Items listed in a dataset:
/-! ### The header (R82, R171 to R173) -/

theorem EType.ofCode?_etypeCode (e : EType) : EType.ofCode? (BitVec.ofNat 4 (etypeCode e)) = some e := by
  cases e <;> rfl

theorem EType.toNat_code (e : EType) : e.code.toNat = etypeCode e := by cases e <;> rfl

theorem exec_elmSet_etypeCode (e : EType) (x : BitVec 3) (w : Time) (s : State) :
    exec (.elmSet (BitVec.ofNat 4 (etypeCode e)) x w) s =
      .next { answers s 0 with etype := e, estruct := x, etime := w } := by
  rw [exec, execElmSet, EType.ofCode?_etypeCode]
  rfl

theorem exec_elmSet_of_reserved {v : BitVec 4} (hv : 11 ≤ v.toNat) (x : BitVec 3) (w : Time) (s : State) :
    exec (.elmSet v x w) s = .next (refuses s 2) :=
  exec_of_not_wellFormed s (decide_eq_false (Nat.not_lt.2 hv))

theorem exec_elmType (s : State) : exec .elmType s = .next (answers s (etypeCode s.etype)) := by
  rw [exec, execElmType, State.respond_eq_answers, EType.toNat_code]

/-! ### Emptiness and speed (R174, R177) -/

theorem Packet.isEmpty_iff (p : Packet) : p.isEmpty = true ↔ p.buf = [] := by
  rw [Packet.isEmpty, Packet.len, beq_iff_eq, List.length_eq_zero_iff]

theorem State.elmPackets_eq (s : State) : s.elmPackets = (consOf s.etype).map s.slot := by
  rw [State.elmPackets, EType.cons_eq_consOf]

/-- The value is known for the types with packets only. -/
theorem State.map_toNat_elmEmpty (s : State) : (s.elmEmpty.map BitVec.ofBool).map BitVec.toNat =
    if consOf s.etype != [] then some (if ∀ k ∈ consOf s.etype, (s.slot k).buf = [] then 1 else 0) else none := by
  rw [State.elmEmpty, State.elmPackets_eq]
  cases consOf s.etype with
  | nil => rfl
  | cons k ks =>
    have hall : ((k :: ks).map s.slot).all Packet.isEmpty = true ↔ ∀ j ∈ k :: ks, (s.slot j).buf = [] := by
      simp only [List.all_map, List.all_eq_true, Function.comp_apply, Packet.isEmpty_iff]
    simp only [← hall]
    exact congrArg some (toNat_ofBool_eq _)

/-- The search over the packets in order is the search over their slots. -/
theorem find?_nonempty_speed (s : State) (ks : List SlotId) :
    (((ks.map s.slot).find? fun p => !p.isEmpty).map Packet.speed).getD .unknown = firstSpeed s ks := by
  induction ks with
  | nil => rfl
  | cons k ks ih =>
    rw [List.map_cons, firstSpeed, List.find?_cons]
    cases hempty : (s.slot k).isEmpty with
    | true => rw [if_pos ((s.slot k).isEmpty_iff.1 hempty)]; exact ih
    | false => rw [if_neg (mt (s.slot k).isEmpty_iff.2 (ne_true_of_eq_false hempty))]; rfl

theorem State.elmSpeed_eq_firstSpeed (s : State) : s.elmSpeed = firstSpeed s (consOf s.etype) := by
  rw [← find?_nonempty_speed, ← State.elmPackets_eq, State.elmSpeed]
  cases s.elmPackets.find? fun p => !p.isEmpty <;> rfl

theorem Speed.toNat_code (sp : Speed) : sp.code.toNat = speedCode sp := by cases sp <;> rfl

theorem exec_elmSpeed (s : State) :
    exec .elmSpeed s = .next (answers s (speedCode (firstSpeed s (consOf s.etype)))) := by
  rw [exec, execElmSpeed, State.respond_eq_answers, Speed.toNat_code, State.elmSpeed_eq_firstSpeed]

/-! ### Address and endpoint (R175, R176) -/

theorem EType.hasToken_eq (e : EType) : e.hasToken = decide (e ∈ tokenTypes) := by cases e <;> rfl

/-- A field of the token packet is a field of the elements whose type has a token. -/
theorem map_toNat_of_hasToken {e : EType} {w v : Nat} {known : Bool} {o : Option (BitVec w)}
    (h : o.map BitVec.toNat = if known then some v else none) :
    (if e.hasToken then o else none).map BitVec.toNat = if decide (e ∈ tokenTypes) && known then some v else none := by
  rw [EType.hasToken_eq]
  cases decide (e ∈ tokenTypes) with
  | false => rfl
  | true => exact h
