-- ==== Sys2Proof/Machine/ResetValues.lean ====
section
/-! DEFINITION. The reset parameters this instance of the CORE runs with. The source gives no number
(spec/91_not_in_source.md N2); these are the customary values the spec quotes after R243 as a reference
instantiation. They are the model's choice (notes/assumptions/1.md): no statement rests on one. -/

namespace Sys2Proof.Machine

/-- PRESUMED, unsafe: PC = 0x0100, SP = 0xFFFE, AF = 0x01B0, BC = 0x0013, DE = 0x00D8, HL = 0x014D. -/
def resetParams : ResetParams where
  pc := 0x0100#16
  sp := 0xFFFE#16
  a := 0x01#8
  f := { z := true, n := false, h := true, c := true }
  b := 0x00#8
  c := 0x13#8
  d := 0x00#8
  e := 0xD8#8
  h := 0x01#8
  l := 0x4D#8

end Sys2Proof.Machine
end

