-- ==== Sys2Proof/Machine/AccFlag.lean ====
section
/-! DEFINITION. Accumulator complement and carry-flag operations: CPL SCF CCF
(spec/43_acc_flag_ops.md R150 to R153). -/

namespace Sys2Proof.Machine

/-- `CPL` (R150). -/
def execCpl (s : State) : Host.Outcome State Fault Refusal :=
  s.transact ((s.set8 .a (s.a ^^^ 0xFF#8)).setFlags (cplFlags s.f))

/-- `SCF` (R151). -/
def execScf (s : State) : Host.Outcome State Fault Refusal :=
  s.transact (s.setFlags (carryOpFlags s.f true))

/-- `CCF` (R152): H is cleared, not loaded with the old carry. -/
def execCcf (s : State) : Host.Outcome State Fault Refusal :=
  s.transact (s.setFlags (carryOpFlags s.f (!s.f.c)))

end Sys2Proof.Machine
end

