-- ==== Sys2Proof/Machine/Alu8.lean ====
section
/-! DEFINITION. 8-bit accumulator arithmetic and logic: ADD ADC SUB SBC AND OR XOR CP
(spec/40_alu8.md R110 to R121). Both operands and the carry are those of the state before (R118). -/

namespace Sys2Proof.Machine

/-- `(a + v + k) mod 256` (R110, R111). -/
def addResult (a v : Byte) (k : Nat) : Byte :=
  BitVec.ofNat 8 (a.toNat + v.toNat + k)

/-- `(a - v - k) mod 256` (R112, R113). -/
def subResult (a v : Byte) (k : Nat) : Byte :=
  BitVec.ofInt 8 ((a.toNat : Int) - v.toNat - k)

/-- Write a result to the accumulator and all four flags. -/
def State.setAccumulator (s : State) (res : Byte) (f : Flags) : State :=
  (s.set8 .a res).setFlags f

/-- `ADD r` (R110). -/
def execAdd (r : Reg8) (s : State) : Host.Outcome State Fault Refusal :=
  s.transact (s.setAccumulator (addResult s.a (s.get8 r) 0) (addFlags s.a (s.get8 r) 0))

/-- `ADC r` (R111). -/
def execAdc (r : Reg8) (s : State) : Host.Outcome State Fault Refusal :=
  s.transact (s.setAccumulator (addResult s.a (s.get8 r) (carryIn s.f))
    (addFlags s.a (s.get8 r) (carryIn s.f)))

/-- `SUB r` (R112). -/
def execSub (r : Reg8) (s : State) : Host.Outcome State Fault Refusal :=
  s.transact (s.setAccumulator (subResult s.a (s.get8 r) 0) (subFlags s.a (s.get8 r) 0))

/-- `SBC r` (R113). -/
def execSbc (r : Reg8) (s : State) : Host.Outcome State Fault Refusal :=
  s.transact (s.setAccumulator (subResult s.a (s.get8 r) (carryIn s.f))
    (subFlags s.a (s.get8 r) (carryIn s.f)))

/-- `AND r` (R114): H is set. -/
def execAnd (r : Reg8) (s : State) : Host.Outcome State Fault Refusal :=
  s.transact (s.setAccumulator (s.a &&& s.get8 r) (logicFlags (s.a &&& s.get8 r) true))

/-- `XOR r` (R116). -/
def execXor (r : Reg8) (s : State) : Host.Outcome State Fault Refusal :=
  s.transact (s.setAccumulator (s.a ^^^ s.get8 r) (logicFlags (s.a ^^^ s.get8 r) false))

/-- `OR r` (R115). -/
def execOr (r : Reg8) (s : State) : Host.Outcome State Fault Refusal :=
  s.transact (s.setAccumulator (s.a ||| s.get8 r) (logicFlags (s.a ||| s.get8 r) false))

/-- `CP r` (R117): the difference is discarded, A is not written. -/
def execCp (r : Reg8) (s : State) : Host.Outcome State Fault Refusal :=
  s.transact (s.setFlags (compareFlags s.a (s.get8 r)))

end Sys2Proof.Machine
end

* Activity
Restate, please, word for word the span of records running from the first line to the line bearing "(((ks.map s.slot).find? fun", both included, and nothing outside it.

* Written solution
/-! ### The header (R82, R171 to R173) -/

theorem EType.ofCode?_etypeCode (e : EType) : EType.ofCode? (BitVec.ofNat 4 (etypeCode e)) = some e := by
  cases e <;> rfl

theorem EType.toNat_code (e : EType) : e.code.toNat = etypeCode e := by cases e <;> rfl

theorem exec_elmSet_etypeCode (e : EType) (x : BitVec 3) (w : Time) (s : State) :
    exec (.elmSet (BitVec.ofNat 4 (etypeCode e)) x w) s =
      .next { answers s 0 with etype := e, estruct := x, etime := w } := by
  rw [exec, execElmSet, EType.ofCode?_etypeCode]
  rfl

theorem exec_elmSet_of_reserved {v : BitVec 4} (hv : 11 ≤ v.toNat) (x : BitVec 3) (w : Time) (s : State) :
    exec (.elmSet v x w) s = .next (refuses s 2) :=
  exec_of_not_wellFormed s (decide_eq_false (Nat.not_lt.2 hv))

theorem exec_elmType (s : State) : exec .elmType s = .next (answers s (etypeCode s.etype)) := by
  rw [exec, execElmType, State.respond_eq_answers, EType.toNat_code]

/-! ### Emptiness and speed (R174, R177) -/

theorem Packet.isEmpty_iff (p : Packet) : p.isEmpty = true ↔ p.buf = [] := by
  rw [Packet.isEmpty, Packet.len, beq_iff_eq, List.length_eq_zero_iff]

theorem State.elmPackets_eq (s : State) : s.elmPackets = (consOf s.etype).map s.slot := by
  rw [State.elmPackets, EType.cons_eq_consOf]

/-- The value is known for the types with packets only. -/
theorem State.map_toNat_elmEmpty (s : State) : (s.elmEmpty.map BitVec.ofBool).map BitVec.toNat =
    if consOf s.etype != [] then some (if ∀ k ∈ consOf s.etype, (s.slot k).buf = [] then 1 else 0) else none := by
  rw [State.elmEmpty, State.elmPackets_eq]
  cases consOf s.etype with
  | nil => rfl
  | cons k ks =>
    have hall : ((k :: ks).map s.slot).all Packet.isEmpty = true ↔ ∀ j ∈ k :: ks, (s.slot j).buf = [] := by
      simp only [List.all_map, List.all_eq_true, Function.comp_apply, Packet.isEmpty_iff]
    simp only [← hall]
    exact congrArg some (toNat_ofBool_eq _)

/-- The search over the packets in order is the search over their slots. -/
theorem find?_nonempty_speed (s : State) (ks : List SlotId) :
    (((ks.map s.slot).find? fun p => !p.isEmpty).map Packet.speed).getD .unknown = firstSpeed s ks := by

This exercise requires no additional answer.